Start of Exercise data

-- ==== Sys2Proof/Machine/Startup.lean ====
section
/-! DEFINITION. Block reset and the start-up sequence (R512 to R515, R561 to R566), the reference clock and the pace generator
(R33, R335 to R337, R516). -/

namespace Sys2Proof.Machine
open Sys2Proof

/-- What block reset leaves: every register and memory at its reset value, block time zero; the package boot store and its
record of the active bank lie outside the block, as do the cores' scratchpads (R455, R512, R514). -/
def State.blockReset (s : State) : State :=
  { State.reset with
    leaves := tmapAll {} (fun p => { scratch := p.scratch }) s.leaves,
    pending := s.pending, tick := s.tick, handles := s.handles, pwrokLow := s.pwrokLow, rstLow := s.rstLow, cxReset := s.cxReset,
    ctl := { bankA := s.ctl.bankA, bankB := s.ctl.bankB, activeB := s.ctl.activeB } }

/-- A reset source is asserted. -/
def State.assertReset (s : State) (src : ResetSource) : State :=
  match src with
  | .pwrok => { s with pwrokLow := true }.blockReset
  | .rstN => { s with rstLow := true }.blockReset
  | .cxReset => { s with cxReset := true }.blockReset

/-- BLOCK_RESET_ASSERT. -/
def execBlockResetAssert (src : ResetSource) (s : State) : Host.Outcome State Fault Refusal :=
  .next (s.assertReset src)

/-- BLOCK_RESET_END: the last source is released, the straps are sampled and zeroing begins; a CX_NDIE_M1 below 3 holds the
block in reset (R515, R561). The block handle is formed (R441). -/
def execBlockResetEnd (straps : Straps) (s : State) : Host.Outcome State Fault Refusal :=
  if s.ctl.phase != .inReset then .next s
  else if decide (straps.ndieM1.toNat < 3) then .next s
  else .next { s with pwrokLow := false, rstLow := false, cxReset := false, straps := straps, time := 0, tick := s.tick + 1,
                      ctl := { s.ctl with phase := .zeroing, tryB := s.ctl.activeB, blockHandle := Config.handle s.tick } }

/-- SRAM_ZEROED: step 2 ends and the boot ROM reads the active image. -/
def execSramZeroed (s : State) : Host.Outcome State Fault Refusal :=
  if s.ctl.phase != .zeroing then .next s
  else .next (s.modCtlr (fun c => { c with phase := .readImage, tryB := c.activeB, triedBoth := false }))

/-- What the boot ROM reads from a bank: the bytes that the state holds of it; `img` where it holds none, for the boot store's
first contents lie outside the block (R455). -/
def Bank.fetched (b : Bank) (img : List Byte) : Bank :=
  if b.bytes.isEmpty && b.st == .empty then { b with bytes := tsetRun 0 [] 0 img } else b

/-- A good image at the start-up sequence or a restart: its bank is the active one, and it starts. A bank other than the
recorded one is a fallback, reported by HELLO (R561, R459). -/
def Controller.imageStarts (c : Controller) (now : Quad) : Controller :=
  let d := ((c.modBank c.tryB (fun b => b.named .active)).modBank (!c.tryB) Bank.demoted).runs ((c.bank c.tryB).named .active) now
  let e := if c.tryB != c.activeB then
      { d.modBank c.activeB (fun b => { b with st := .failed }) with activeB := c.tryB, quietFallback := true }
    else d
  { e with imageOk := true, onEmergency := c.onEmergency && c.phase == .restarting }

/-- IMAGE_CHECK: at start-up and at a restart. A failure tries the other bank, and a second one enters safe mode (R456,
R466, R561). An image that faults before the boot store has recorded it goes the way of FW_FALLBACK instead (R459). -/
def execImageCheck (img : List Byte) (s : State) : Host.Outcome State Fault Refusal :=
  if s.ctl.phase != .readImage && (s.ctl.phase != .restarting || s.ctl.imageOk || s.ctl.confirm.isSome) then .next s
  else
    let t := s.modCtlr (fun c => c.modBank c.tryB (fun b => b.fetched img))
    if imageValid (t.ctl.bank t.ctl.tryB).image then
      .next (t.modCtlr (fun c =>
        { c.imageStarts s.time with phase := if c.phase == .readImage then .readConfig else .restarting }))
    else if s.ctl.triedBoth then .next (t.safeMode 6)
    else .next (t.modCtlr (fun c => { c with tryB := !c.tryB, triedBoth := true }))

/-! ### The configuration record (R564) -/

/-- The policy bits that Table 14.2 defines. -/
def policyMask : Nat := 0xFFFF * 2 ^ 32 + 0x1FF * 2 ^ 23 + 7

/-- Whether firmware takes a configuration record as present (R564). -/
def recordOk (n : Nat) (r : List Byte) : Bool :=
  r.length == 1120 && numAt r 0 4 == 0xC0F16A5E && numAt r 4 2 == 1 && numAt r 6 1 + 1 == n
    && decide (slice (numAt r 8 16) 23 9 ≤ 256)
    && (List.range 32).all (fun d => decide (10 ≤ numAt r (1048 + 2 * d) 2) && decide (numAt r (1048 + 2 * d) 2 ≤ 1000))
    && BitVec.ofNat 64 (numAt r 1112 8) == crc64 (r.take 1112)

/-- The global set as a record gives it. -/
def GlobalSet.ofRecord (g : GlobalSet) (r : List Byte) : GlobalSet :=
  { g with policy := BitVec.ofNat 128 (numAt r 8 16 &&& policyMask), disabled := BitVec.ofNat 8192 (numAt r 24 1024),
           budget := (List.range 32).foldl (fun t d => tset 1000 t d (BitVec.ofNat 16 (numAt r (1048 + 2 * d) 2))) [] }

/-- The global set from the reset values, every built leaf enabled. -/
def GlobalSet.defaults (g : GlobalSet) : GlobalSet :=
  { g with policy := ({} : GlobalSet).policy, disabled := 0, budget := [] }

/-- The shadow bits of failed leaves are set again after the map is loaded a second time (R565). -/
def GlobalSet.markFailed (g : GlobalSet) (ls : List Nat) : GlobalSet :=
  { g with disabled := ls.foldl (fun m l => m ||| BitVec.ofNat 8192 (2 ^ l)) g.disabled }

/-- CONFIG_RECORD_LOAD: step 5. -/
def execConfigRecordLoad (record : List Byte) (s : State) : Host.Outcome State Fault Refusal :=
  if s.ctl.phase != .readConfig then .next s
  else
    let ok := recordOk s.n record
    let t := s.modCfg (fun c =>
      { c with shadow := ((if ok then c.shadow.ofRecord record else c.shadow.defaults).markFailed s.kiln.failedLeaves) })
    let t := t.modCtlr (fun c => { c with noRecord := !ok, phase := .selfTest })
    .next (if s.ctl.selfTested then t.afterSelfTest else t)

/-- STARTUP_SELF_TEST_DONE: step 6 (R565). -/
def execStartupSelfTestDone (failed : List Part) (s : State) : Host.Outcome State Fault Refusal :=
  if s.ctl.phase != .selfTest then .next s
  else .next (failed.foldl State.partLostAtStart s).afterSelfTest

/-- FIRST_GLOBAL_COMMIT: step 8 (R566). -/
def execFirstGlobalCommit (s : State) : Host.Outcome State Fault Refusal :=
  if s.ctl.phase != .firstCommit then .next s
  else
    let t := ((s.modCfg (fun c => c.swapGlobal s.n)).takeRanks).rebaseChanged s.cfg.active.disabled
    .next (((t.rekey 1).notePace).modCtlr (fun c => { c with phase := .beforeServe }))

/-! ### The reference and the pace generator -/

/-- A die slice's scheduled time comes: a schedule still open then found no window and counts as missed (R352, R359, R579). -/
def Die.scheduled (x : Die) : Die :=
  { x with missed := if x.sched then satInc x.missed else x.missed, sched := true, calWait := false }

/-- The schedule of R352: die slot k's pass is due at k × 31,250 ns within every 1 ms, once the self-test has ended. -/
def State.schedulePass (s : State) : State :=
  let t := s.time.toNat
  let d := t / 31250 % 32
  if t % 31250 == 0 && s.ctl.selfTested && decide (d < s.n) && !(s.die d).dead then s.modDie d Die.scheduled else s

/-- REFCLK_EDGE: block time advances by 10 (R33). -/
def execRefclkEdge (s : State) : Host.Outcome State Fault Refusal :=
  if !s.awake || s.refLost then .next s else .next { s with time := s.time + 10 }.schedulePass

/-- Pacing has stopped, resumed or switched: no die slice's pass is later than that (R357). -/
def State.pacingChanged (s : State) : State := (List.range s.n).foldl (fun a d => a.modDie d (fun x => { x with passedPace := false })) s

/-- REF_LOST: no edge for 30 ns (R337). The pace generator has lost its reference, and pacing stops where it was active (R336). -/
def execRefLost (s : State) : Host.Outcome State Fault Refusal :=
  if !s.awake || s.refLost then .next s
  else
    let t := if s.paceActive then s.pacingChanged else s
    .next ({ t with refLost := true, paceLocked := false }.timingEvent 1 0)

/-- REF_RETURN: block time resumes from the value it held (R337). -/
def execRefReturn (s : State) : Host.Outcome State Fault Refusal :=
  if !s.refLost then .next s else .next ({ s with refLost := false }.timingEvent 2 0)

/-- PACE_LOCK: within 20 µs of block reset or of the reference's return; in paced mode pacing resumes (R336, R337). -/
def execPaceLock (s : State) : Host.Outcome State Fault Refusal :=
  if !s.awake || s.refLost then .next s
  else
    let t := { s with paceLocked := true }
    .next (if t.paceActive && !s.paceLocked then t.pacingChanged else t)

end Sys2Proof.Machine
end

End of Exercise data
Start of Exercise data

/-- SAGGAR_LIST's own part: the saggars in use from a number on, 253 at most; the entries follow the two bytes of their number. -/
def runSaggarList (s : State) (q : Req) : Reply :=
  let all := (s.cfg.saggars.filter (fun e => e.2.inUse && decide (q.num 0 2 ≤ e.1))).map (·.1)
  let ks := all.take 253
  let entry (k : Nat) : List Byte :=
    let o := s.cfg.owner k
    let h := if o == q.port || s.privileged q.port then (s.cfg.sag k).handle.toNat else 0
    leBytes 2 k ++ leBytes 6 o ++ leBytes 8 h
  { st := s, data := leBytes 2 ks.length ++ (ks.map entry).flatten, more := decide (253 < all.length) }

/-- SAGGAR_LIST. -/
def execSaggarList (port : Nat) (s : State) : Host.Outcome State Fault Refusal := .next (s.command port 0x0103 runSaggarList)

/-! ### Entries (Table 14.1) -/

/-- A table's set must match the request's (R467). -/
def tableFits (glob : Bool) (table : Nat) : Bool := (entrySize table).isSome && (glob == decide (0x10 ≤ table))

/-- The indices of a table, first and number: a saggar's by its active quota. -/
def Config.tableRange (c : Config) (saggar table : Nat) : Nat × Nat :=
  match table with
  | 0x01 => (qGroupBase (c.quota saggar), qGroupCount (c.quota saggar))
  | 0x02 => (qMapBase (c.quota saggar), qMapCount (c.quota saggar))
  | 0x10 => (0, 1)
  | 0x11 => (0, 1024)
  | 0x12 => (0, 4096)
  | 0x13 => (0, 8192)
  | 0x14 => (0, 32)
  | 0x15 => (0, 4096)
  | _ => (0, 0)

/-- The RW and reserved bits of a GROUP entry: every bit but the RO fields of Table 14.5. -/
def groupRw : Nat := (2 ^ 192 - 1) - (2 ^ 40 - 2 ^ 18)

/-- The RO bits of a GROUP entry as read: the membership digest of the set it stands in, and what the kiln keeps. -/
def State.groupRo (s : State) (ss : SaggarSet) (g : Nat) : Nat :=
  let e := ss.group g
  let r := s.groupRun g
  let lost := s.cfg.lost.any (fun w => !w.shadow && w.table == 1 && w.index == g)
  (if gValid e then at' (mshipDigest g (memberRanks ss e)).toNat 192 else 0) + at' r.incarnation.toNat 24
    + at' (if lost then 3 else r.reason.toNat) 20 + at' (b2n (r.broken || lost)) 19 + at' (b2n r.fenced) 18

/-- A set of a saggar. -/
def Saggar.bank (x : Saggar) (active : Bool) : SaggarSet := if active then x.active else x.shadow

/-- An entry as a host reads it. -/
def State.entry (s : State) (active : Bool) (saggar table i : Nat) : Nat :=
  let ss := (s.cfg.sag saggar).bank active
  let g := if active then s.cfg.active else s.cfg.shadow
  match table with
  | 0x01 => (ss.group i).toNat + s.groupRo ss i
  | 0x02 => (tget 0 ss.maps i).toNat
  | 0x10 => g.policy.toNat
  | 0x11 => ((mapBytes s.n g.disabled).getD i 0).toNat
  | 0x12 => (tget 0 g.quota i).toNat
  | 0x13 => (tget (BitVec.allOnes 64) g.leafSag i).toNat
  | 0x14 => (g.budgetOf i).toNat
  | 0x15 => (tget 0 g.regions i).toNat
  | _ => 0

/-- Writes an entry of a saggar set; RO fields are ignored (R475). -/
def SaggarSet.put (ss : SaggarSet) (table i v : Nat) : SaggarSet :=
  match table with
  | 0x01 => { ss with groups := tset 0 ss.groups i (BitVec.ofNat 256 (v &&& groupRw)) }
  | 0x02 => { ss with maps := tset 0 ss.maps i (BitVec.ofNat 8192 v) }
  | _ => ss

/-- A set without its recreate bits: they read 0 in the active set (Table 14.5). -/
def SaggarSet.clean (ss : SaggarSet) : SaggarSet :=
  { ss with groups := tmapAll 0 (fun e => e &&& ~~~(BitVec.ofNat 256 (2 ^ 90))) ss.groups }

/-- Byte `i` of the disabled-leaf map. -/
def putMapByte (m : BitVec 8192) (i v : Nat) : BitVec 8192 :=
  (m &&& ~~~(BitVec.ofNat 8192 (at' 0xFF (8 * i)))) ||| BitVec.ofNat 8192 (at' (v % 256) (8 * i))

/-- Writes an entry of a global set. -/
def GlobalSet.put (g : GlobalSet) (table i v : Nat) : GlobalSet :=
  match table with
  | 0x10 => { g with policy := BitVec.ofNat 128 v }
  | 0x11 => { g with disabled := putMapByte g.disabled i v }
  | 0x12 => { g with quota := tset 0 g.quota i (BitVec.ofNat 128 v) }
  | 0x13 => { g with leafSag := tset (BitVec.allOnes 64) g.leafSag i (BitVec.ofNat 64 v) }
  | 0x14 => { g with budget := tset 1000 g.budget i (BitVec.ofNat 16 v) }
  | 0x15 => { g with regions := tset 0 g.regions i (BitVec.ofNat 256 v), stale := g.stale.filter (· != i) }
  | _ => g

End of Exercise data

* **Work instruction**
Looking at the records above, how many lines contain "readConfig"? Only the number is needed.

* **Finished exercise**
2